■ WHAT IS NEEDED
In the data below, the answer is the run of lines from the line containing "obtain ⟨n, bus, left, h⟩ := run_poll_busy" through the line containing "is ILLEGAL_COMMAND. -/", both included; print it exactly and nothing else.

■ DATA PROVIDED
/-- A BUSY window in which the host polls, under any schedule: the captured word completes with the result it had from the
start, and the POLL after that finds BUSY = 0. -/
theorem run_poll_busy {s : State} {rest : List HostOp} (hr : s.rstN = true) (hb : s.phase = .busy)
    (hin : s.inputs = .poll :: rest) :
    ∃ n bus left, Sys2Proof.core.run n s =
      .next ((({ s with bus := bus, turns := left } : State).complete s.commandResult).polled rest) := by
  have hs : s.busy = true := (State.busy_eq_true s).2 hb
  induction hturns : s.turns generalizing s with
  | nil =>
    have ha : s.nextAgent = .engine := by simp [State.nextAgent, hs, hin, hturns]
    exact ⟨2, s.bus, s.turns.tail, run_complete_poll hr ha hin⟩
  | cons agent turns ih =>
    cases agent with
    | engine =>
      have ha : s.nextAgent = .engine := by simp [State.nextAgent, hs, hin, hturns]
      exact ⟨2, s.bus, s.turns.tail, run_complete_poll hr ha hin⟩
    | host =>
      obtain ⟨n, bus, left, h⟩ :=
        ih (s := { s with bus := some { rdata := some s.statusWord, resp := .ok }, turns := turns }) hr hb hin hs rfl
      rw [← core_run_succ n (step_poll_busy hr hb hin hturns), State.commandResult_schedule s _ s.inputs] at h
      exact ⟨n + 1, bus, left, h⟩

/-! ### The end of ISSUE then POLL -/

/-- Complete of an issued word, whatever its result, then POLL's read: the end that R74 and R96 give. -/
theorem polledIdle_complete (s : State) (w : Word) (r : CmdResult) (bus : Option Response) (inputs rest : List HostOp)
    (turns : List Agent) :
    PolledIdle s ((({ s.issued w inputs with bus := bus, turns := turns } : State).complete r).polled rest) rest := by
  cases r <;> exact ⟨rfl, rfl, rfl, rfl, rfl, rfl, rfl, rfl, rfl, rfl, rfl⟩

/-- ISSUE then POLL ends with what the accepted word's Complete gives at acceptance, under every schedule. -/
theorem issue_poll_completes {s : State} {w : Word} {rest : List HostOp} (hr : s.rstN = true) (hi : s.phase = .idle)
    (hin : s.inputs = wrReg .cmd w :: .poll :: rest) {u : State}
    (hu : u = (s.accept w).complete (s.accept w).commandResult) :
    ∃ n t, Sys2Proof.core.run n s = .next t ∧ PolledIdle s t rest ∧ t.err = u.err ∧ t.h = u.h ∧ t.buf = u.buf ∧
      t.outlen = u.outlen := by
  obtain ⟨n, bus, left, h⟩ := run_poll_busy (s := s.issued w (.poll :: rest)) hr rfl rfl
  rw [← core_run_succ n (step_issue hr hi hin), State.issued_commandResult] at h
  refine ⟨n + 1, _, h, polledIdle_complete s w _ bus _ rest left, ?_⟩
  rw [hu]
  cases (s.accept w).commandResult <;> exact ⟨rfl, rfl, rfl, rfl⟩

/-- Settles O60: a command's result is what `exec` applies, and an ILLEGAL word's is ILLEGAL_COMMAND. -/
theorem issueThenPollGivesCommandResult : Obligations.IssueThenPollGivesCommandResult := by
  intro s w rest hr hi hin
  refine ⟨fun i u hdec hexec => ?_, fun e hdec => ?_⟩
  · have hres : (s.accept w).commandResult = cmdResult i (s.accept w) := State.commandResult_ok hdec
    exact issue_poll_completes hr hi hin (by rw [hres]; exact exec_next_iff.1 hexec)
  · have hres : (s.accept w).commandResult = .error .illegalCommand := State.commandResult_illegal hdec
    exact issue_poll_completes hr hi hin (u := (s.accept w).failCommand .illegalCommand) (by rw [hres]; rfl)

end Sys2Proof.Machine
end

section
/-!
PROOFS. Encoding (R90 to R94, R204): the opcode map and the decoder as equivalences, the end of an ILLEGAL word, and the
operands each command reads.
-/

namespace Sys2Proof.Machine

/-! ### The opcode map (R92, R93) -/

theorem opcodeMap_opcode (i : Instr) : opcodeMap i.opcode = some i := by
  cases i <;> rfl

theorem opcodeMap_eq_some_iff {op : BitVec 8} {i : Instr} : opcodeMap op = some i ↔ op = i.opcode := by
  constructor
  · intro h
    unfold opcodeMap at h
    split at h
    case h_10 => cases h
    all_goals
      next hop =>
        cases h
        exact BitVec.eq_of_toNat_eq hop
  · rintro rfl; exact opcodeMap_opcode i

theorem opcode_le (i : Instr) : i.opcode.toNat ≤ 0x08 := by
  cases i <;> decide

/-- The commands fill the values of OP up to 0x08. -/
theorem opcodeMap_isSome {op : BitVec 8} (h : op.toNat ≤ 0x08) : (opcodeMap op).isSome = true := by
  have hmap : ∀ n ≤ 0x08, (opcodeMap (BitVec.ofNat 8 n)).isSome = true := by decide
  simpa using hmap op.toNat h

/-- The reserved values of OP are 0x09 and above. -/
theorem opcodeMap_eq_none_iff {op : BitVec 8} : opcodeMap op = none ↔ 0x09 ≤ op.toNat := by
  constructor
  · intro h
    by_contra hlt
    have hsome := opcodeMap_isSome (show op.toNat ≤ 0x08 by omega)
    rw [h] at hsome
    cases hsome
  · intro h
    cases hop : opcodeMap op with
    | none => rfl
    | some i =>
      have hle := opcode_le i
      rw [← opcodeMap_eq_some_iff.1 hop] at hle
      omega

/-! ### The decoder and the encoder (R90, R94) -/

theorem decodeCmd_of_rsvd_ne {w : Word} (h : w.extractLsb' 8 24 ≠ 0#24) : decodeCmd w = .error .reservedBits := by
  rw [decodeCmd, if_neg h]

theorem decodeCmd_of_opcode {w : Word} (h : w.extractLsb' 8 24 = 0#24) {i : Instr}
    (hop : opcodeMap (w.extractLsb' 0 8) = some i) : decodeCmd w = .ok i := by
  rw [decodeCmd, if_pos h, hop]
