-- ==== Sys2Proof/Syntax.lean ====
section
/-! DEFINITION. Syntax.lean: the commands of the KM-9480, one constructor for each row of the table of operations and
events (opcode_table.json), and the data they carry. A unit is named by its number; what the surroundings bring in (a
frame, a reading, an observed error) is an operand. -/

namespace Sys2Proof

/-- What a check of one word finds: a corrected single-bit error, an uncorrectable one (R170, R274, R411), or, in a scratchpad, that copy
`copy` (0 to 2) of the written-since-commission bit of the word's row has changed (R169). -/
inductive Ecc where
  | corrected
  | uncorrectable
  | bitCopy (copy : Nat)
deriving DecidableEq, Repr

/-- ECC findings of one access: the address of the 8-byte word and what its check found. -/
abbrev EccHits := List (Nat × Ecc)

/-- Arbitration points of each set (R391): router outputs by position, output and plane and edge-switch outputs of a spar die; die-to-die
directions; HBM channels; fabric egress ports (the numbering is the model's, assumption 133). -/
def pointCount (set : Nat) : Nat := if set < 2 then 5440 + 48 else if set = 2 then 6 else if set = 3 then 256 else if set = 4 then 16 else 0
/-- A point of the set, the issue points of a spar die's cores among them (R339) and the fabric switch's point for tags (R471). -/
def isPoint (set point : Nat) : Bool := decide (point < pointCount set) || (decide (set < 2) && decide (point < 5488 + 128)) || (set == 4 && point == 16)

/-- The FLAGS bits of a frame header (R429). -/
structure FrameFlags where
  td : Bool
  last : Bool
  mcast : Bool
  resent : Bool
deriving DecidableEq, Repr

/-- A fabric frame in the clear (R429): header, tensor descriptor, payload. -/
structure Frame where
  type : Byte
  flags : FrameFlags
  cls : Nat
  hops : Nat
  srcPart : Nat
  dstPart : Nat
  srcModule : Nat
  /-- Module id, or the tree id when `flags.mcast`. -/
  dstModule : Nat
  /-- DST_ADDR[51:0]: local address, or the stream offset when `flags.mcast`. -/
  addr : Nat
  /-- DST_ADDR[61:52]: requested length minus 1, READ only. -/
  readLen : Nat
  lseq : Nat
  epoch : Nat
  xtag : Nat
  td : List Byte
  payload : List Byte
  /-- STOMP of the trailer is 0xE7: the frame failed its link check on the way (R435). -/
  stomp : Bool := false
deriving DecidableEq, Repr

/-- The fields of a data frame lie in their places: payload up to 512 bytes, a TD of 64 bytes where FLAGS.TD is set, and LSEQ without bit 47
(R429, R433). -/
def Frame.fits (f : Frame) : Bool :=
  decide (f.cls < 4) && decide (f.hops < 64) && decide (f.srcPart < 16) && decide (f.dstPart < 16) && decide (f.srcModule < 2 ^ 15)
    && decide (f.dstModule < if f.flags.mcast then 2 ^ 12 else 2 ^ 15) && decide (f.addr < 2 ^ 52) && decide (f.readLen < 1024)
    && decide (f.lseq < 2 ^ 47) && decide (f.epoch < 2 ^ 32) && decide (f.xtag < 2 ^ 32) && f.td.length == (if f.flags.td then 64 else 0)
    && decide (f.payload.length ≤ 512)

/-- A frame as a port receives it, with what the link check of R431 finds in it, and how many codewords that the FEC cannot correct it
brings (R425). -/
structure Rx where
  port : Nat
  frame : Frame
  crcOk : Bool
  tagOk : Bool
  stomp : Bool
  fec : Nat := 0
  /-- What the check of the HBM words finds that the frame's access reads (R411, R412). -/
  ecc : EccHits := []
deriving DecidableEq, Repr

/-- The payload of an LCTL frame (R433). -/
structure Lctl where
  ack : Nat
  nak : Bool
  lane : Nat
  cred : List Nat
  switchAt : Nat
  switchKind : Nat
  keyBytes : List Byte
deriving DecidableEq, Repr
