-- ==== Sys2Proof/Decode.lean ====
section
/-! DEFINITION. Decode.lean: the command that a word spells by the table's bits. -/

namespace Sys2Proof

/-- The table gives its rows no bits: the commands of this block are operations and events, not words. So no word spells
one. -/
def decodeTableWord (nbits w : Nat) : Option Instr :=
  match nbits, w with
  | _, _ => none

end Sys2Proof
end

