/-- A nonzero magnitude m × 2^e rounded to `prec + 1` significant bits with spacing at least 2^qmin: the exponent of the
spacing, the count of spacings, and whether it is inexact. -/
def roundMag (prec : Nat) (qmin : Int) (rm : Rm) (neg : Bool) (m : Nat) (e : Int) : Int × Nat × Bool :=
  let q := max ((Nat.log2 m : Int) + e - prec) qmin
  let k := e - q
  if k ≥ 0 then (q, m * 2 ^ k.toNat, false)
  else
    let den := 2 ^ (-k).toNat
    let low := m / den
    let rem := m % den
    (q, if roundsUp rm neg low rem den then low + 1 else low, decide (rem ≠ 0))

/-- Magnitude bits of a finite value in format `f` before any limit is applied. -/
def magBits (f : Fmt) (rm : Rm) (neg : Bool) (m : Nat) (e : Int) : Nat × Bool :=
  if m = 0 then (0, false)
  else
    let (q, n, inexact) := roundMag f.mbits (fmtQmin f) rm neg m e
    ((q - fmtQmin f).toNat * 2 ^ f.mbits + n, inexact)

/-- A value in format `f`, saturating at the largest finite value (R70, R71); non-finite values by R72. -/
def satEncode (f : Fmt) (rm : Rm) (v : FVal) : Nat :=
  match v with
  | .nan => fmtNan f
  | .inf n => fmtSign f n + (match f.special with | .ieee => fmtInf f | _ => fmtMaxFin f)
  | .fin n m e => fmtSign f n + min (magBits f rm n m e).1 (fmtMaxFin f)

/-! ### Accumulation (R60 to R67, R266) -/

/-- Sticky bits of an accumulation step. -/
structure AccFlags where
  sat : Bool := false
  nonfin : Bool := false
deriving DecidableEq, Repr

def AccFlags.or (a b : AccFlags) : AccFlags := ⟨a.sat || b.sat, a.nonfin || b.nonfin⟩

/-- One fused step: the exact value `p` added to the accumulator `acc`, rounded to nearest even, saturating (R61, R266). -/
def fpAccumulate (f : Fmt) (acc : Nat) (p : FVal) : Nat × AccFlags :=
  match fAdd false (fmtDecode f acc) p with
  | .fin n m e =>
    let b := (magBits f .rne n m e).1
    if b > fmtMaxFin f then (fmtSign f n + fmtMaxFin f, ⟨true, false⟩) else (fmtSign f n + b, {})
  | v => (satEncode f .rne v, ⟨false, true⟩)

/-- A two's complement value of `w` bits. -/
def intOf (w bits : Nat) : Int :=
  let b := bits % 2 ^ w
  if b ≥ 2 ^ (w - 1) then (b : Int) - (2 ^ w : Nat) else b

/-- The low `w` bits of an integer. -/
def intBits (w : Nat) (i : Int) : Nat := (i % (2 ^ w : Nat)).toNat

/-- An integer clamped to the range of `w` bits, and whether it was changed. -/
def clampInt (w : Nat) (i : Int) : Int × Bool :=
  let hi : Int := (2 ^ (w - 1) : Nat) - 1
  let lo : Int := -((2 ^ (w - 1) : Nat) : Int)
  if i > hi then (hi, true) else if i < lo then (lo, true) else (i, false)

/-- One step of an INT32 accumulator (R67). -/
def intAccumulate (acc : Nat) (p : Int) : Nat × AccFlags :=
  let (v, sat) := clampInt 32 (intOf 32 acc + p)
  (intBits 32 v, ⟨sat, false⟩)

/-- The value of a stored element: an exact value, or an integer as one. Scale is the MX block's scale byte (R54, R56). -/
def elValue (t : ElType) (bits scale : Nat) : FVal :=
  match elFmt t with
  | some f =>
    if isMx t then
      if scale = 0xFF then .nan else scaleVal (fmtDecode f bits) ((scale : Int) - 127)
    else fmtDecode f bits
  | none => fOfInt (intOf (elBits t) bits)

/-- The integer an exact integral value stands for. -/
def fToInt : FVal → Int
  | .fin n m e => let k : Int := shiftBy m e; if n then -k else k
  | _ => 0

/-! ### Writeback conversion (R68 to R75) -/

/-- The random word of R75. -/
def srWord (seed idx : Nat) : Nat :=
  let x : BitVec 32 := BitVec.ofNat 32 seed ^^^ (BitVec.ofNat 32 idx * 0x9E3779B9#32)
  let x := x ^^^ (x >>> 16)
  let x := x * 0x85EBCA6B#32
  let x := x ^^^ (x >>> 13)
  let x := x * 0xC2B2AE35#32
  (x ^^^ (x >>> 16)).toNat

/-- The rounding mode that ROUND names, for output element `idx` (R68, R75). -/
def roundMode (round seed idx : Nat) : Rm :=
  match round with
  | 0 => .rne
  | 1 => .rtz
  | _ => .stoch (srWord seed idx / 2 ^ 8)

/-- Output types that an accumulator of the given type may take (R69). -/
def mayOutput (acc32 accInt : Bool) (t : ElType) : Bool :=
  if accInt then t == .int32 || t == .int8 || t == .int4
  else if acc32 then !isInt t && t != .fp64
  else t == .fp64 || t == .fp32

/-- An integer shifted right by `sh` with ties to even (R73). -/
def shiftRne (i : Int) (sh : Nat) : Int :=
  let den : Int := (2 ^ sh : Nat)
  let low := i / den
  let rem := i % den
  if 2 * rem > den ∨ (2 * rem = den ∧ low % 2 = 1) then low + 1 else low

/-- Integer output: shift, then clamp (R73). -/
def intOutput (t : ElType) (acc sh : Nat) : Nat :=
  intBits (elBits t) (clampInt (elBits t) (shiftRne (intOf 32 acc) sh)).1

/-- A scaled value as a non-MX floating-point output, and whether the conversion is non-finite (R70 to R72). -/
def fpOutput (t : ElType) (rm : Rm) (v : FVal) : Nat × Bool :=
  match elFmt t with
  | some f => (satEncode f rm v, !v.isFin)
  | none => (0, !v.isFin)

/-- Writeback of one accumulator to a non-MX type: `accFmt` is the accumulator's format. An FP32 accumulator written as FP32
with OUT_SCALE 1.0 is copied unchanged (R70). -/
def writebackFp (accFmt : Fmt) (acc : Nat) (outScale : Nat) (t : ElType) (rm : Rm) : Nat × Bool :=
  let a := fmtDecode accFmt acc
  if accFmt = fmtFp32 ∧ t = .fp32 ∧ outScale = 0x3F800000 then (acc, !a.isFin)
  else fpOutput t rm (fMul a (fmtDecode fmtFp32 outScale))

/-- emax of an MX element encoding (R74). -/
def mxEmax : ElType → Int
  | .mxfp4 | .mx6e2m3 => 2
  | .mx6e3m2 => 4
  | .mx8e4m3 => 8
  | .mx8e5m2 => 15
  | _ => 0

/-- floor(log2) of a nonzero magnitude. -/
def floorLog2 (m : Nat) (e : Int) : Int := (Nat.log2 m : Int) + e

/-- Largest magnitude among the finite values, as m × 2^e. -/
def maxMag : List FVal → Nat × Int
  | [] => (0, 0)
  | .fin _ m e :: t =>
    let r := maxMag t
    if magLt r.1 r.2 m e then (m, e) else r
  | _ :: t => maxMag t

/-- The scale byte of a block whose contributing values are `vs` (R74). -/
def mxScale (t : ElType) (vs : List FVal) : Nat :=
  if vs.any FVal.isNan then 0xFF
  else if vs.all FVal.isZero then 0x00
  else
    let m := maxMag vs
    if m.1 = 0 then 0xFE
    else
      let x := floorLog2 m.1 m.2 - mxEmax t
      (max (-127) (min 127 x) + 127).toNat

/-- One element of a block under scale byte `scale` (R74): zero in a NaN block, infinity to the largest finite element. A negative zero
keeps its sign, also in a block of zeros (DESIGN CHOICE, assumption 123). -/
def mxElement (t : ElType) (scale : Nat) (rm : Rm) (v : FVal) : Nat :=
  match elFmt t with
  | none => 0
  | some f =>
    if scale = 0xFF ∨ v.isNan then 0
    else match v with
      | .inf n => fmtSign f n + fmtMaxFin f
      | w => satEncode f rm (scaleVal w (127 - (scale : Int)))

/-! ### Copy conversion (R76) and estimate codes (R77) -/

/-- Every value of `s` is a value of `d` (R76: widening). -/
def widening (s d : ElType) : Bool :=
  if s == d then true
  else match s, d with
    | .int4, .int8 | .int4, .int32 | .int8, .int32 => true
    | .fp4, .e4m3 | .fp4, .e5m2 | .fp4, .fp16 | .fp4, .bf16 | .fp4, .fp32 | .fp4, .fp64 => true
    | .e4m3, .fp16 | .e4m3, .bf16 | .e4m3, .fp32 | .e4m3, .fp64 => true
    | .e5m2, .fp16 | .e5m2, .bf16 | .e5m2, .fp32 | .e5m2, .fp64 => true
    | .fp16, .fp32 | .fp16, .fp64 | .bf16, .fp32 | .bf16, .fp64 | .fp32, .fp64 => true
    | _, _ => false

/-- A copy may convert `s` to `d` (R76). -/
def mayConvert (s d : ElType) : Bool :=
  s == d || (!isMx s && !isMx d && isInt s == isInt d)

/-- One element converted by a copy, and whether the conversion is non-finite (R76). A NaN widens to the canonical NaN and is no
non-finite conversion (DESIGN CHOICE, assumption 124). -/
def copyConvert (s d : ElType) (bits round seed idx outScale outShift : Nat) : Nat × Bool :=
  if s = d then (bits, false)
  else if isInt s then
    let i := intOf (elBits s) bits
    if widening s d then (intBits (elBits d) i, false)
    else (intBits (elBits d) (clampInt (elBits d) (shiftRne i outShift)).1, false)
  else if widening s d then ((fpOutput d .rne (elValue s bits 127)).1, false)
  else fpOutput d (roundMode round seed idx) (fMul (elValue s bits 127) (fmtDecode fmtFp32 outScale))

/-- The E2M1 estimate code of an element (R77); only FP8, BF16 and FP4 operands have one. -/
def estimateCode (t : ElType) (bits : Nat) : Option Nat :=
  match t with
  | .e4m3 | .e5m2 => some (bits / 16 % 16)
  | .bf16 =>
    let e := bits / 128 % 256
    some ((if bits.testBit 15 then 8 else 0) + min 7 (e / 2 - 60))
  | .fp4 => some (bits % 16)
  | _ => none

end Sys2Proof.Machine
end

■ EXERCISE OUTPUT
  obtain ⟨n, bus, left, h⟩ := run_poll_busy (s := s.issued w (.poll :: rest)) hr rfl rfl
  rw [← core_run_succ n (step_issue hr hi hin), State.issued_commandResult] at h
  refine ⟨n + 1, _, h, polledIdle_complete s w _ bus _ rest left, ?_⟩
  rw [hu]
  cases (s.accept w).commandResult <;> exact ⟨rfl, rfl, rfl, rfl⟩

/-- Settles O60: a command's result is what `exec` applies, and an ILLEGAL word's is ILLEGAL_COMMAND. -/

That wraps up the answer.